Book reviews

Rita Williams-Garcia’s Like Sisters on the Homefront (HarperTeen, 1995)

Forced abortion, wrong attitudes about sex, dysfunctional family, yet an atypical teen novel.

While this may seem to be a typical teen abortion novel, Williams-Garcia’s take on a dysfunctional African-American family includes many atypical elements.  For example, Gayle is forced into abortion, which is typical of many fourteen-year-olds whose mothers think that having a baby is the end of their daughters’ lives, yet the integrity of the family unit is maintained (kinda sorta like kinda) at novel’s end, which was atypical of African-American families in 1995 and even more so now in 2020.

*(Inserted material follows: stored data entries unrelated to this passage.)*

-- ==== Sys2Proof/Machine/Flow.lean ====
section
/-! DEFINITION. Families 0, 1 and 2: clear, return, jump and call (spec/41_flow.md). -/

namespace Sys2Proof.Machine

/-- CLS (R150). -/
def execCls (s : State) : Result := complete .next s.fbClear

/-- RET (R151). -/
def execRet (s : State) : Result := complete (.jump s.popReturn.1) s.popReturn.2

/-- JP nnn (R152). -/
def execJp (nnn : Addr12) (s : State) : Result := complete (.jump nnn.zext16) s

/-- CALL nnn (R153): the return address is PC + 2 (R154). -/
def execCall (nnn : Addr12) (s : State) : Result :=
  attempt (s.pushReturn (s.pc + 2)) fun t => complete (.jump nnn.zext16) t

end Sys2Proof.Machine
end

Overall, however, the novel is typical for teens who want to read about abortion, sex, and family dysfunction.

The balance of this review will collate elements of the novel into the five questions of right-to-life literary theory.

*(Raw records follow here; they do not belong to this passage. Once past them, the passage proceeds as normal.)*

-- ==== Sys2Proof/Certificates/Slice0/Obligations.lean ====
section
/-! DEFINITION. The statements for the provers. Each docstring names the rule of spec/ it formalises; where a clause
rests on a decision the spec marks as its own (D<n> of spec/92_eei_decisions.md) it says so. -/

open Sys2Proof Sys2Proof.Machine

/-! ## Encoding -/

/-- R101 to R103: no bit of an encoding is dropped. -/
def Obligations.DecodeOfEncode : Prop := ∀ i : Instr, i.wf = true → decode (encode i) = .ok i

/-- R112: every instruction has one encoding, except that bits 3..0 of families 5 and 9 are free (D9). -/
def Obligations.EncodeOfDecode : Prop :=
  ∀ (op : Word) (i : Instr), decode op = .ok i →
    i.wf = true ∧
    (encode i).toNat = (if op.toNat / 4096 = 0x5 ∨ op.toNat / 4096 = 0x9 then op.toNat / 16 * 16 else op.toNat)

/-- R105, R107, R108, R109 (D8, D10): exactly these words are illegal. That no word of families 5 and 9 is among them is
R106's decision D9 (notes/assumptions/4.md). -/
def Obligations.DecoderRefusesExactly : Prop :=
  ∀ op : Word, (∃ r, decode op = .error r) ↔
    (op.toNat / 4096 = 0x0 ∧ op.toNat ≠ 0x00E0 ∧ op.toNat ≠ 0x00EE) ∨
    (op.toNat / 4096 = 0x8 ∧ op.toNat % 16 ∈ [0x8, 0x9, 0xA, 0xB, 0xC, 0xD, 0xF]) ∨
    (op.toNat / 4096 = 0xE ∧ op.toNat % 256 ∉ [0x9E, 0xA1]) ∨
    (op.toNat / 4096 = 0xF ∧ op.toNat % 256 ∉ [0x07, 0x0A, 0x15, 0x18, 0x1E, 0x29, 0x33, 0x55, 0x65])

/-- R110 (derived there): 51,634 of the 65,536 words decode. The count rests on the spec's decisions D9 (families 5 and 9,
notes/assumptions/4.md), D8 and D10 (families 0, 8, E and F, notes/assumptions/21.md). -/
def Obligations.LegalWordCount : Prop :=
  ((List.range 65536).filter fun w =>
    match decode (BitVec.ofNat 16 w) with
    | .ok _ => true
    | .error _ => false).length = 51634

/-- R113, R102: words written out bit by bit from the formats. -/
def Obligations.SampleWordsDecode : Prop :=
  decode 0b0000_0000_1110_1110 = .ok .ret ∧
  decode 0b0010_0010_0000_1000 = .ok (.call 0x208) ∧
  decode 0b0111_1010_0000_0001 = .ok (.addImm 10 0x01) ∧
  decode 0b1000_0011_0111_1110 = .ok (.shl 3 7) ∧
  decode 0b1101_0001_0010_0101 = .ok (.drw 1 2 5) ∧
  decode 0b1110_0010_1010_0001 = .ok (.sknp 2) ∧
  decode 0b1111_1111_0110_0101 = .ok (.ldVxMem 15)

/-! ## The cycle -/

/-- R73: the byte at PC gives bits 15..8 of the opcode, the byte at PC + 1 bits 7..0. -/
def Obligations.FetchIsBigEndian : Prop :=
  ∀ s : State, s.pc.toNat + 1 ≤ 0xFFF →
    ∃ op, s.fetch = .ok op ∧
      op.toNat = (s.mem.read s.pc.toNat).toNat * 256 + (s.mem.read (s.pc.toNat + 1)).toNat

/-- R138, R137 (D30 for LAST): the step runs the decoded instruction, and LAST records it when it completes. No
instruction is refused (InstructionsRaiseOnlyTheirOwnFatal), so these are all its outcomes. R329: the caller's `cycle`
answers the state of a step that completes (FatalHaltIsTerminal says what it answers after a fatal). -/
def Obligations.StepRunsDecodedInstruction : Prop :=
  (∀ (s : State) (op : Word) (i : Instr), s.halted = none → s.fetch = .ok op → decode op = .ok i →
    (∀ t, exec i s = .next t → step s = .next { t with last := some { id := i.mnemonic, opcode := op } }) ∧
    (∀ f, exec i s = .fault f → step s = .fault f)) ∧
  (∀ s t : State, step s = .next t → call .cycle s = .next (t, .nothing))

/-- R111: a word either decodes, or executing it raises DECODE with the opcode. -/
def Obligations.IllegalWordIsFatal : Prop :=
  ∀ (s : State) (op : Word), s.halted = none → s.fetch = .ok op →
    (∃ i, decode op = .ok i) ∨ step s = .fault (.fatal (.decode op))

/-- R131 (D13), R130, R300, R139 (D2): the fetch range, and the fatal halt as the caller sees it: the halting cycle sets
HALTED to its cause, and from then on no cycle and no call but `construct` has a result. -/
def Obligations.FatalHaltIsTerminal : Prop :=
  (∀ s : State, s.halted = none → s.pc.toNat + 1 > 0xFFF → step s = .fault (.fatal (.fetchRange s.pc))) ∧
  (∀ (s : State) (cause : Fatal), s.halted = none → step s = .fault (.fatal cause) →
    ∃ t, call .cycle s = .next (t, .nothing) ∧ t.halted = some cause) ∧
  (∀ (s : State) (cause : Fatal), s.halted = some cause →
    step s = .fault (.halted cause) ∧
    ∀ c, call c s = .fault (.halted cause) ∨ ∃ font rand, c = .construct font rand)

First, does the literary work support the perspective that human life is, in the philosophical sense, a good, some “thing” which is priceless?  The answer to this question must remain ambiguous, although various statements from characters suggest that human life is more drudgery than joy.

Second, does the literary work respect the individual as a being with inherent rights, the paramount one being the right to life?  There is little evidence to support a positive answer to this question.  Perhaps the best evidence to show that characters in this novel respect human life is the great-grandmother’s rehearsal of the family’s history since slavery times.  The narration of “who begat whom” at novel’s end is a life-affirming technique, one which Gayle appreciates after 195 pages of trying to understand what a family means.

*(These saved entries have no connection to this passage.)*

-- ==== Sys2Proof/Laws/Draw.lean ====
section
/-! SUPPORT. What a sprite draw leaves: the cells it touches, and what a list of plotted pixels does to the grid, VF,
SIG and everything else. -/

namespace Sys2Proof.Machine

/-- Plotting pixels changes no field but V, FB and SIG. -/
theorem foldl_plot_fields (ps : List (Fin 64 × Fin 32)) (s : State) :
    ∃ v fb sig, ps.foldl State.plot s = { s with v := v, fb := fb, sig := sig } := by
  induction ps generalizing s with
  | nil => exact ⟨s.v, s.fb, s.sig, rfl⟩
  | cons p ps ih =>
    obtain ⟨v, fb, sig, h⟩ := ih (s.plot p)
    refine ⟨v, fb, sig, ?_⟩
    rw [List.foldl_cons, h]
    apply State.ext_fields <;> simp

theorem foldl_plot_sig (ps : List (Fin 64 × Fin 32)) (s : State) :
    (ps.foldl State.plot s).sig = if ps = [] then s.sig else .drew := by
  induction ps generalizing s with
  | nil => rfl
  | cons p ps ih => rw [List.foldl_cons, ih]; simp

/-- Plotting distinct pixels flips exactly those. -/
theorem foldl_plot_cell (ps : List (Fin 64 × Fin 32)) (hnd : ps.Nodup) (s : State) (x : Fin 64) (y : Fin 32) :
    (ps.foldl State.plot s).cell x y = (s.cell x y ^^ decide ((x, y) ∈ ps)) := by
  induction ps generalizing s with
  | nil => simp
  | cons p ps ih =>
    obtain ⟨hp, hnd'⟩ := List.nodup_cons.1 hnd
    rw [List.foldl_cons, ih hnd', State.plot_cell]
    by_cases h : p = (x, y)
    · subst h; simp [hp]
    · have h' : ¬ (x, y) = p := fun e => h e.symm
      simp [h, h']

/-- Plotting distinct pixels sets VF to 1 exactly when one of them was set before, and changes no other register. -/
theorem foldl_plot_readV (ps : List (Fin 64 × Fin 32)) (hnd : ps.Nodup) (s : State) (z : Reg) :
    (ps.foldl State.plot s).readV z =
      if flagReg = z ∧ ∃ p ∈ ps, s.cell p.1 p.2 = true then 1 else s.readV z := by
  induction ps generalizing s with
  | nil => simp
  | cons p ps ih =>
    obtain ⟨hp, hnd'⟩ := List.nodup_cons.1 hnd
    have hcell : ∀ q ∈ ps, (s.plot p).cell q.1 q.2 = s.cell q.1 q.2 := by
      intro q hq
      have : ¬ p = (q.1, q.2) := fun e => hp (e ▸ hq)
      rw [State.plot_cell]; simp [this]
    have hex : (∃ q ∈ ps, (s.plot p).cell q.1 q.2 = true) ↔ ∃ q ∈ ps, s.cell q.1 q.2 = true :=
      ⟨fun ⟨q, hq, h⟩ => ⟨q, hq, hcell q hq ▸ h⟩, fun ⟨q, hq, h⟩ => ⟨q, hq, (hcell q hq).symm ▸ h⟩⟩
    rw [List.foldl_cons, ih hnd', State.plot_readV]
    simp only [hex, List.mem_cons, exists_eq_or_imp]
    by_cases hz : flagReg = z <;> by_cases hc : s.cell p.1 p.2 = true <;>
      by_cases he : ∃ q ∈ ps, s.cell q.1 q.2 = true <;> simp only [hz, hc, he] <;> simp

/-! ### Geometry -/

theorem spriteColumn_inj {bx : Byte} {c d : Nat} (hc : c < 8) (hd : d < 8) (h : spriteColumn bx c = spriteColumn bx d) :
    c = d := by
  have := congrArg Fin.val h
  simp only [spriteColumn] at this
  omega

theorem mem_rowPixels {bx : Byte} {y : Fin 32} {row : Byte} {p : Fin 64 × Fin 32} :
    p ∈ rowPixels bx y row ↔ ∃ c < 8, spriteBit row c = true ∧ p = (spriteColumn bx c, y) := by
  simp only [rowPixels, List.mem_map, List.mem_filter, List.mem_range]
  exact ⟨fun ⟨c, ⟨h1, h2⟩, h3⟩ => ⟨c, h1, h2, h3.symm⟩, fun ⟨c, h1, h2, h3⟩ => ⟨c, ⟨h1, h2⟩, h3.symm⟩⟩

theorem nodup_rowPixels (bx : Byte) (y : Fin 32) (row : Byte) : (rowPixels bx y row).Nodup := by
  unfold rowPixels
  refine List.Nodup.map_on (fun c hc d hd h => ?_) (List.nodup_range.filter _)
  have hc8 : c < 8 := List.mem_range.1 (List.mem_filter.1 hc).1
  have hd8 : d < 8 := List.mem_range.1 (List.mem_filter.1 hd).1
  exact spriteColumn_inj hc8 hd8 (Prod.ext_iff.1 h).1

theorem mem_spritePixels {bx by_ : Byte} {r : Nat} {rows : List Byte} {p : Fin 64 × Fin 32} :
    p ∈ spritePixels bx by_ r rows ↔
      ∃ k c row, rows[k]? = some row ∧ c < 8 ∧ spriteBit row c = true ∧
        p = (spriteColumn bx c, spriteRow by_ (r + k)) := by
  induction rows generalizing r with
  | nil => simp [spritePixels]
  | cons row rows ih =>
    simp only [spritePixels, List.mem_append, mem_rowPixels, ih]
    constructor
    · rintro (⟨c, h1, h2, h3⟩ | ⟨k, c, row', h1, h2, h3, h4⟩)
      · exact ⟨0, c, row, rfl, h1, h2, h3⟩
      · exact ⟨k + 1, c, row', by simpa using h1, h2, h3, by rw [h4]; congr 2; omega⟩
    · rintro ⟨k, c, row', h1, h2, h3, h4⟩
      cases k with
      | zero => left; simp at h1; subst h1; exact ⟨c, h2, h3, h4⟩
      | succ k => right; exact ⟨k, c, row', by simpa using h1, h2, h3, by rw [h4]; congr 2; omega⟩

/-- One sprite touches no cell twice, even when it wraps (R237). -/
theorem nodup_spritePixels (bx by_ : Byte) (r : Nat) (rows : List Byte) (h : rows.length ≤ 32) :
    (spritePixels bx by_ r rows).Nodup := by
  induction rows generalizing r with
  | nil => simp [spritePixels]
  | cons row rows ih =>
    simp only [List.length_cons] at h
    rw [spritePixels, List.nodup_append]
    refine ⟨nodup_rowPixels _ _ _, ih _ (by omega), fun p hp q hq hpq => ?_⟩
    obtain ⟨c, -, -, h3⟩ := mem_rowPixels.1 hp
    obtain ⟨k, d, row', h1, -, -, h4⟩ := mem_spritePixels.1 hq
    have hk : k < rows.length := (List.getElem?_eq_some_iff.1 h1).1
    have := congrArg Fin.val (Prod.ext_iff.1 (h3.symm.trans (hpq.trans h4))).2
    simp only [spriteRow] at this
    omega

end Sys2Proof.Machine
end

Third, if the literary work covers the actions of a family, does it do so respecting heterosexual normativity and the integrity of the family?  Excepting the Georgia faction of her family, Gayle has little idea of what constitutes a normal heterosexual family.  Her father is dead.  Her mother struggles to maintain a household of two children.  Gayle’s eighteen-year-old brother is content to be lazy.  Gayle herself seems to have no idea that sexual activity is meant for a marital covenant; she must think sex is something to do to have fun or a means to while away an afternoon.

Fourth, does the literary work comport with the view that unborn, newborn, and mature human life has an inherent right to exist?  Obviously not on the part of Gayle’s mother, who forces her into abortion because she considers her unborn grandchild a “mistake” (3).  Nor is it obvious on Gayle’s part.  Although fourteen, she could have resisted her mother’s effort to force her into abortion; the author describes her capability in physically fighting with her mother, so Gayle could have escaped her mother’s clutches.

Moreover, Gayle’s claim that she “went along with the abortion because she could always have another baby” just makes her more complicit in the abortion.  Besides that, her claim shows that she has no respect for each individual human life, thinking that the child aborted was somehow “replaceable” (20-21).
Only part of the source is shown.